The bank plans to serve companies focused on crypto, AI, defence, and manufacturing, along with payment service providers, investment funds, and trading firms. In other words, it’s gunning for the Silicon Valley set, not small-town mortgage seekers.
Somewhere in the afterlife, J.R.R. Tolkien must be rolling in his grave, learning the world’s most evil and dystopian corporations named their global empires Palantir, Anduril, and Erebor— stolen out of his books. pic.twitter.com/idfShW9Gvx
— Jason Bassler (@JasonBassler1) August 31, 2025
The OCC’s approval letter adds that Erebor intends to “target its products and services to technology companies and ultra-high-net-worth individuals that utilize virtual currencies.” That’s a polite regulatory way of saying: expect a clientele fluent in code and crypto.

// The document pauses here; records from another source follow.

/-- ARM, TRIG, WAYPOINT_IN, WAYPOINT_MESSAGE, WAYPOINT_CAPTURE and WAYPOINT_OUT_END (R400 to R404). Arming clears the status; a trigger of an
armed unit waits for the capture cycle, and one after the capture counts in MISSED; with a scope it tells the other members. The capture
takes every selected register as the peek alias reads it, and zero in every other slot. It rests on the model's choices in assumption 4. -/
def Obligations.Waypoints : Prop :=
  (∀ (s : State) (v : Word), s.aoUp → fget v F.WPT_CTL_TRIG = 0 → ∃ t, exec (.arm v) s = .next t ∧
    t.reg R.WPT_CTL = (v ||| 1) &&& readMask R.WPT_CTL ∧ t.on R.WPT_CTL F.WPT_CTL_ARM = true ∧
    t.rd R.WPT_STAT F.WPT_STAT_TAKEN = 0 ∧ t.rd R.WPT_STAT F.WPT_STAT_CAUSE = 0 ∧ t.rd R.WPT_STAT F.WPT_STAT_LATE = 0 ∧
    s.sameRegsBut [R.WPT_CTL, R.WPT_STAT] t ∧ t.sent = s.sent ∧ t.mem = s.mem) ∧
  (∀ (s : State) (c : Instr) (n : Nat), s.aoUp → (c, n) ∈ [(.trig, 1), (.waypointIn, 2)] →
    n = 1 ∨ bitAt (s.rd R.WPT_CTL F.WPT_CTL_SRCEN) 1 = true → s.on R.WPT_STAT F.WPT_STAT_TAKEN = true → ∃ t, exec c s = .next t ∧
      t.rd R.WPT_STAT F.WPT_STAT_MISSED = min (s.rd R.WPT_STAT F.WPT_STAT_MISSED + 1) (2 ^ F.WPT_STAT_MISSED.width - 1) ∧
      t.waypoint = s.waypoint ∧ s.sameRegsBut [R.WPT_STAT] t ∧ t.sent = s.sent ∧ t.mem = s.mem) ∧
  (∀ (s : State) (c : Instr) (n : Nat), s.aoUp → (c, n) ∈ [(.trig, 1), (.waypointIn, 2)] →
    n = 1 ∨ bitAt (s.rd R.WPT_CTL F.WPT_CTL_SRCEN) 1 = true → s.on R.WPT_STAT F.WPT_STAT_TAKEN = false →
    s.on R.WPT_CTL F.WPT_CTL_ARM = true → s.waypoint = none → s.rd R.WPT_CTL F.WPT_CTL_SCOPE = 0 → ∃ t, exec c s = .next t ∧
      t.waypoint = some ⟨true, 0, 0, n, s.pnid, false⟩ ∧ t.regs = s.regs ∧ t.sent = s.sent ∧ t.mem = s.mem) ∧
  (∀ (s : State) (c : Instr) (n : Nat), s.up → s.aoUp → (c, n) ∈ [(.trig, 1), (.waypointIn, 2)] →
    n = 1 ∨ bitAt (s.rd R.WPT_CTL F.WPT_CTL_SRCEN) 1 = true → s.on R.WPT_STAT F.WPT_STAT_TAKEN = false →
    s.on R.WPT_CTL F.WPT_CTL_ARM = true → s.waypoint = none → s.rd R.WPT_CTL F.WPT_CTL_SCOPE ≠ 0 →
    s.rd R.WPT_CTL F.WPT_CTL_GPHASE ≠ 0xFFFF → ∃ t, exec c s = .next t ∧
      t.waypoint = some ⟨false, s.openRing s.wptGlade + 1, s.rd R.WPT_CTL F.WPT_CTL_GPHASE, n, s.pnid, false⟩ ∧
      t.sent = s.sent ++ (s.wptReceivers s.wptGlade).map (fun i => .toMember s.wptGlade i "WAYPOINT"
        [s.wptGlade, s.pnid, s.openRing s.wptGlade + 1, s.rd R.WPT_CTL F.WPT_CTL_GPHASE] []) ∧ t.regs = s.regs ∧ t.mem = s.mem) ∧
  (∀ (s : State) (g : GladeId) (o q : Nat) (f : BitVec 16), s.up → s.wptGlade = g.val →
    bitAt (s.rd R.WPT_CTL F.WPT_CTL_SRCEN) 3 = true → s.on R.WPT_STAT F.WPT_STAT_TAKEN = false →
    s.on R.WPT_CTL F.WPT_CTL_ARM = true → s.waypoint = none → ∃ t, exec (.waypointMessage g o q f) s = .next t ∧
      (f = 0xFFFF → t.waypoint = some ⟨true, 0, 0, 5, o, false⟩) ∧
      (f ≠ 0xFFFF → s.openRing g.val > q → t.waypoint = some ⟨true, 0, 0, 5, o, true⟩) ∧
      (f ≠ 0xFFFF → s.openRing g.val < q → t.waypoint = some ⟨false, q, f.toNat, 5, o, false⟩) ∧ t.regs = s.regs ∧ t.sent = s.sent ∧
      t.mem = s.mem) ∧
  (∀ (s : State) (p : WaypointPending), s.aoUp → s.canonical → s.waypoint = some p → p.due = true → s.wptReady = true → p.cause < 8 →
    ∃ t, exec .waypointCapture s = .next t ∧ t.waypoint = none ∧ t.ao.waypointOut = true ∧ t.rd R.WPT_STAT F.WPT_STAT_TAKEN = 1 ∧
      t.rd R.WPT_STAT F.WPT_STAT_CAUSE = p.cause ∧ t.reg R.WPT_TIME = BitVec.ofNat 64 s.now ∧
      (∀ x, x < 2048 → t.reg (R.WPT_SNAP x) = (if fget (s.reg (R.WPT_MAP x)) F.WPT_MAP_VALID = 1
        then s.peekVal (8 * fget (s.reg (R.WPT_MAP x)) F.WPT_MAP_ADDR) else 0)) ∧ t.sent = s.sent ∧ t.mem = s.mem) ∧
  (∀ s : State, s.aoUp → ∃ t, exec .waypointOutEnd s = .next t ∧ t.ao = { s.ao with waypointOut := false } ∧ t.regs = s.regs ∧
    t.sent = s.sent ∧ t.mem = s.mem)

/-- HALT, FORCE_HALT, STEP, RANGER_RESUME, HALT_PROCEED, HALT_PENDING_TIMEOUT, BREAKPOINT and DEBUG_MEMORY_ACCESS (R338, R405, R406). A halt
without locks fences every joined member first; with locks it is pending until they are free; where halt is closed it is refused. A step
changes no register but the cause and the PC, whose value the spec leaves open. Local memory answers only while Ranger is halted. It rests
on the model's choices in assumptions 2 and 52. -/
def Obligations.RangerDebug : Prop :=
  (∀ (s : State) (c : Instr) (n : Nat), s.up → s.haltOpen = true → s.locks = 0 →
    (c = .halt ∧ n = 1 ∧ s.rd R.RGR_DSTAT F.RGR_DSTAT_STATE = 0) ∨
    (c = .forceHalt 0x0C5A0400 ∧ n = 2 ∧ s.rd R.RGR_DSTAT F.RGR_DSTAT_STATE < 2) ∨
    (c = .haltProceed ∧ n = s.rd R.RGR_DSTAT F.RGR_DSTAT_CAUSE ∧ s.rd R.RGR_DSTAT F.RGR_DSTAT_STATE = 1) →
    ∃ t, exec c s = .next t ∧ t.rd R.RGR_DSTAT F.RGR_DSTAT_STATE = 2 ∧ t.rd R.RGR_DSTAT F.RGR_DSTAT_CAUSE = n ∧
      t.rangerHalted = true ∧ (∀ g, g < 16 → s.inGrove g = true → t.fenced g = true) ∧ t.mem = s.mem) ∧
  (∀ s : State, s.up → s.haltOpen = true → s.locks ≠ 0 → s.rd R.RGR_DSTAT F.RGR_DSTAT_STATE = 0 → ∃ t, exec .halt s = .next t ∧
    t.rd R.RGR_DSTAT F.RGR_DSTAT_STATE = 1 ∧ t.rd R.RGR_DSTAT F.RGR_DSTAT_CAUSE = 1 ∧ s.sameRegsBut [R.RGR_DSTAT] t ∧ t.sent = s.sent ∧
    t.mem = s.mem) ∧
  (∀ s : State, s.up → s.haltOpen = true → s.locks ≠ 0 → s.rangerHalted = false → ∃ t, exec (.forceHalt 0x0C5A0400) s = .next t ∧
    t.rd R.RGR_DSTAT F.RGR_DSTAT_STATE = 3 ∧ t.rd R.RGR_DSTAT F.RGR_DSTAT_CAUSE = 2 ∧ t.locks = 0 ∧ t.mem = s.mem) ∧
  (∀ (s : State) (c : Instr), s.up → s.haltOpen = false → c ∈ [.halt, .forceHalt 0x0C5A0400, .rangerStep] → ∃ t, exec c s = .next t ∧
    t.rd R.RGR_DSTAT F.RGR_DSTAT_REFUSED = 1 ∧ s.sameRegsBut [R.RGR_DSTAT, R.EVR_LOST] t ∧ t.sent = s.sent ∧ t.mem = s.mem) ∧
  (∀ (s : State) (k : BitVec 32), k.toNat ≠ 0x0C5A0400 → exec (.forceHalt k) s = .next s) ∧
  (∀ s : State, s.up → s.haltOpen = true → s.rangerHalted = true → ∃ t, exec .rangerStep s = .next t ∧
    t.rd R.RGR_DSTAT F.RGR_DSTAT_CAUSE = 4 ∧ t.rangerHalted = true ∧ t.rangerMem = s.rangerMem ∧
    s.sameRegsBut [R.RGR_DSTAT, R.RGR_PC] t ∧ t.sent = s.sent ∧ t.mem = s.mem) ∧
  (∀ s : State, s.up → s.rangerHalted = true → ∃ t, exec .rangerResume s = .next t ∧ t.rangerHalted = false ∧
    s.sameRegsBut [R.RGR_DSTAT] t ∧ (∀ g, t.fenced g = s.fenced g) ∧ t.sent = s.sent ∧ t.mem = s.mem) ∧
  (∀ s : State, s.up → s.rd R.RGR_DSTAT F.RGR_DSTAT_STATE = 1 → ∃ t, exec .haltPendingTimeout s = .next t ∧
    t.rd R.RGR_DSTAT F.RGR_DSTAT_STATE = 1 ∧ s.sameRegsBut [R.EVR_LOST] t ∧ t.sent = s.sent ∧ t.mem = s.mem) ∧
  (∀ (s : State) (x : Fin 4), s.up → s.haltOpen = true → s.locks = 0 → s.rd R.RGR_DSTAT F.RGR_DSTAT_STATE = 0 →
    s.on (R.RGR_BKPT x.val) F.RGR_BKPT_EN = true → ∃ t, exec (.breakpoint x) s = .next t ∧ t.rangerHalted = true ∧
      t.rd R.RGR_DSTAT F.RGR_DSTAT_CAUSE = 3 ∧
      t.rd R.RGR_PC F.RGR_PC_PC = 4 * s.rd (R.RGR_BKPT x.val) F.RGR_BKPT_ADDR % 2 ^ F.RGR_PC_PC.width ∧ t.mem = s.mem) ∧
  (∀ (s : State) (w : Bool) (v x : Word), s.aoUp → s.peek R.RGR_DDATA = some x → ∃ t, exec (.debugMemoryAccess w v) s = .next t ∧
    t.ao.rspErr = false ∧ (w = false → t.ao.rspData = x ∧ t.rangerMem = s.rangerMem) ∧
    (w = true → ∀ a, sget (fun _ => 0) t.rangerMem a =
      (if a = s.rd R.RGR_DADDR F.RGR_DADDR_ADDR then v else sget (fun _ => 0) s.rangerMem a)) ∧ t.regs = s.regs ∧ t.mem = s.mem) ∧
  (∀ (s : State) (w : Bool) (v : Word), s.aoUp → s.rangerHalted = false → ∃ t, exec (.debugMemoryAccess w v) s = .next t ∧
    t.ao.rspErr = true ∧ t.ao.rspData = 0 ∧ t.rangerMem = s.rangerMem ∧ t.regs = s.regs ∧ t.mem = s.mem)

The business model leans sharply into digital assets, APIs, and startup-style financial services. It’s a high-wire act. Regulators will walk the line between enabling innovation and keeping risks from spilling into the broader banking system.
[#highlighted-links#]
Politics, Powerful Backers, and Controversy
If Erebor were merely a tech bank, it would already be interesting. But it has deep political undertones.

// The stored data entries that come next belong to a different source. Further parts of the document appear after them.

theorem State.takeCredits_keeps {km kf ku : Bool} {s₀ : State} (s : State) (p vc n : Nat) (hk : Keeps km kf ku s₀ s) :
    Keeps km kf ku s₀ (State.takeCredits s p vc n) := by
  unfold State.takeCredits
  repeat' (
    first
    | with_reducible assumption | with_reducible apply State.updLk_keeps | with_reducible apply Keeps.ite | intro _ _ _ _ _
    | intro _ _ _ _ | intro _ _ _ | intro _ _ | split | with_reducible apply Keeps.fields)

theorem State.sendCredits_keeps {km kf ku : Bool} {s₀ : State} (s : State) (p : Nat) (hk : Keeps km kf ku s₀ s) :
    Keeps km kf ku s₀ (State.sendCredits s p) := by
  unfold State.sendCredits
  repeat' (
    first
    | with_reducible assumption | with_reducible apply State.control_keeps | with_reducible apply State.updLk_keeps
    | with_reducible apply Keeps.ite | intro _ _ _ _ _ | intro _ _ _ _ | intro _ _ _ | intro _ _ | split
    | with_reducible apply Keeps.fields)

theorem State.oweCredits_keeps {km kf ku : Bool} {s₀ : State} (s : State) (p vc n : Nat) (hk : Keeps km kf ku s₀ s) :
    Keeps km kf ku s₀ (State.oweCredits s p vc n) := by
  unfold State.oweCredits
  repeat' (
    first
    | with_reducible assumption | with_reducible apply State.sendCredits_keeps | with_reducible apply State.updLk_keeps
    | with_reducible apply Keeps.ite | intro _ _ _ _ _ | intro _ _ _ _ | intro _ _ _ | intro _ _ | split
    | with_reducible apply Keeps.fields)

theorem State.trimLane_keeps {km kf ku : Bool} {s₀ : State} (s : State) (p i : Nat) (hk : Keeps km kf ku s₀ s) :
    Keeps km kf ku s₀ (State.trimLane s p i) := by
  unfold State.trimLane
  repeat' (
    first
    | with_reducible assumption | with_reducible apply State.send_keeps | with_reducible apply State.updLk_keeps
    | with_reducible apply Keeps.ite | intro _ _ _ _ _ | intro _ _ _ _ | intro _ _ _ | intro _ _ | split
    | with_reducible apply Keeps.fields)

theorem State.trimEnd_keeps {km kf ku : Bool} {s₀ : State} (s : State) (p : Nat) (hk : Keeps km kf ku s₀ s) :
    Keeps km kf ku s₀ (State.trimEnd s p) := by
  unfold State.trimEnd
  repeat' (
    first
    | with_reducible assumption | with_reducible apply State.updLk_keeps | with_reducible apply State.wr_keeps
    | with_reducible apply Keeps.ite | intro _ _ _ _ _ | intro _ _ _ _ | intro _ _ _ | intro _ _ | split
    | with_reducible apply Keeps.fields)

theorem State.trimNext_keeps {km kf ku : Bool} {s₀ : State} (s : State) (p : Nat) (hk : Keeps km kf ku s₀ s) :
    Keeps km kf ku s₀ (State.trimNext s p) := by
  unfold State.trimNext
  repeat' (
    first
    | with_reducible assumption | with_reducible apply State.askWidth_keeps | with_reducible apply State.trimEnd_keeps
    | with_reducible apply State.updLk_keeps | with_reducible apply Keeps.ite | intro _ _ _ _ _ | intro _ _ _ _ | intro _ _ _
    | intro _ _ | split | with_reducible apply Keeps.fields)

theorem State.startTrim_keeps {km kf ku : Bool} {s₀ : State} (s : State) (p : Nat) (l : List Nat) (full : Bool) (hk : Keeps km kf ku s₀ s) :
    Keeps km kf ku s₀ (State.startTrim s p l full) := by
  unfold State.startTrim
  repeat' (
    first
    | with_reducible assumption | with_reducible apply State.trimNext_keeps | with_reducible apply State.updLk_keeps
    | with_reducible apply State.wr_keeps | with_reducible apply Keeps.ite | intro _ _ _ _ _ | intro _ _ _ _ | intro _ _ _
    | intro _ _ | split | with_reducible apply Keeps.fields)

theorem State.retrim_keeps {km kf ku : Bool} {s₀ : State} (s : State) (p : Nat) (hk : Keeps km kf ku s₀ s) :
    Keeps km kf ku s₀ (State.retrim s p) := by
  unfold State.retrim
  repeat' (
    first
    | with_reducible assumption | with_reducible apply State.startTrim_keeps | with_reducible apply Keeps.ite | intro _ _ _ _ _
    | intro _ _ _ _ | intro _ _ _ | intro _ _ | split | with_reducible apply Keeps.fields)

theorem State.setLocked_keeps {km kf ku : Bool} {s₀ : State} (s : State) (p i : Nat) (b : Bool) (hk : Keeps km kf ku s₀ s) :
    Keeps km kf ku s₀ (State.setLocked s p i b) := by
  unfold State.setLocked
  repeat' (
    first
    | with_reducible assumption | with_reducible apply State.clearMask_keeps | with_reducible apply State.setMask_keeps
    | with_reducible apply Keeps.ite | intro _ _ _ _ _ | intro _ _ _ _ | intro _ _ _ | intro _ _ | split
    | with_reducible apply Keeps.fields)

theorem State.laneUnlocked_keeps {km kf ku : Bool} {s₀ : State} (s : State) (p i : Nat) (hk : Keeps km kf ku s₀ s) :
    Keeps km kf ku s₀ (State.laneUnlocked s p i) := by
  unfold State.laneUnlocked
  repeat' (
    first
    | with_reducible assumption | with_reducible apply State.renegotiate_keeps | with_reducible apply State.setLocked_keeps
    | with_reducible apply State.updLane_keeps | with_reducible apply Keeps.ite | intro _ _ _ _ _ | intro _ _ _ _ | intro _ _ _
    | intro _ _ | split | with_reducible apply Keeps.fields)

theorem State.switchDone_keeps {km kf ku : Bool} {s₀ : State} (s : State) (p m : Nat) (hk : Keeps km kf ku s₀ s) :
    Keeps km kf ku s₀ (State.switchDone s p m) := by
  unfold State.switchDone
  repeat' (
    first
    | with_reducible assumption | with_reducible apply State.trimLane_keeps | with_reducible apply State.trimNext_keeps
    | with_reducible apply State.updLk_keeps | with_reducible apply State.widthChanged_keeps
    | with_reducible apply State.wr_keeps | with_reducible apply Keeps.ite | intro _ _ _ _ _ | intro _ _ _ _ | intro _ _ _
    | intro _ _ | split | with_reducible apply Keeps.fields)

theorem State.laneLocked_keeps {km kf ku : Bool} {s₀ : State} (s : State) (p i : Nat) (hk : Keeps km kf ku s₀ s) :
    Keeps km kf ku s₀ (State.laneLocked s p i) := by
  unfold State.laneLocked
  repeat' (
    first
    | with_reducible assumption | with_reducible apply State.linkUp_keeps | with_reducible apply State.sendTrain_keeps
    | with_reducible apply State.setLocked_keeps | with_reducible apply Keeps.ite | intro _ _ _ _ _ | intro _ _ _ _
    | intro _ _ _ | intro _ _ | split | with_reducible apply Keeps.fields)

theorem State.laneMarker_keeps {km kf ku : Bool} {s₀ : State} (s : State) (p i : Nat) (m : Marker) (hk : Keeps km kf ku s₀ s) :
    Keeps km kf ku s₀ (State.laneMarker s p i m) := by
  unfold State.laneMarker
  repeat' (
    first
    | with_reducible assumption | with_reducible apply State.laneLocked_keeps | with_reducible apply State.laneUnlocked_keeps
    | with_reducible apply State.lnkRecord_keeps | with_reducible apply State.renegotiate_keeps
    | with_reducible apply State.switchDone_keeps | with_reducible apply State.updLane_keeps
    | with_reducible apply State.updLk_keeps | with_reducible apply Keeps.ite | intro _ _ _ _ _ | intro _ _ _ _ | intro _ _ _
    | intro _ _ | split | with_reducible apply Keeps.fields)

end Sys2Proof.Machine
end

Erebor was founded with backing from heavy hitters like Peter Thiel and Palmer Luckey, both of whom are major Republican donors. That places Erebor at a unique intersection of tech, money, and Republican politicking.
That raises obvious questions: Will the bank lean right-wing on regulatory posture? Will it engage in political lending? Will regulators treat it more stringently because of its political roots? Expect pushback from regulators, opposition politicians, and press eager for a scandal. The optics are too juicy to ignore.
Regulatory Perils, Internal Friction, and the Road Ahead
Regulators have a bigger squeeze when you're playing in crypto. The OCC is under pressure to avoid becoming a “crypto enabler” without controls. Erebor will face scrutiny over capital requirements, asset liquidity, risk to deposit insurance, and how it handles digital assets.
Added to that, lots of banks say “tech first” but stumble on basics like security, compliance systems, fraud prevention, and customer service. Erebor will have to deliver ironclad systems to gain trust. If it fails on core banking features, all the hype won’t save it.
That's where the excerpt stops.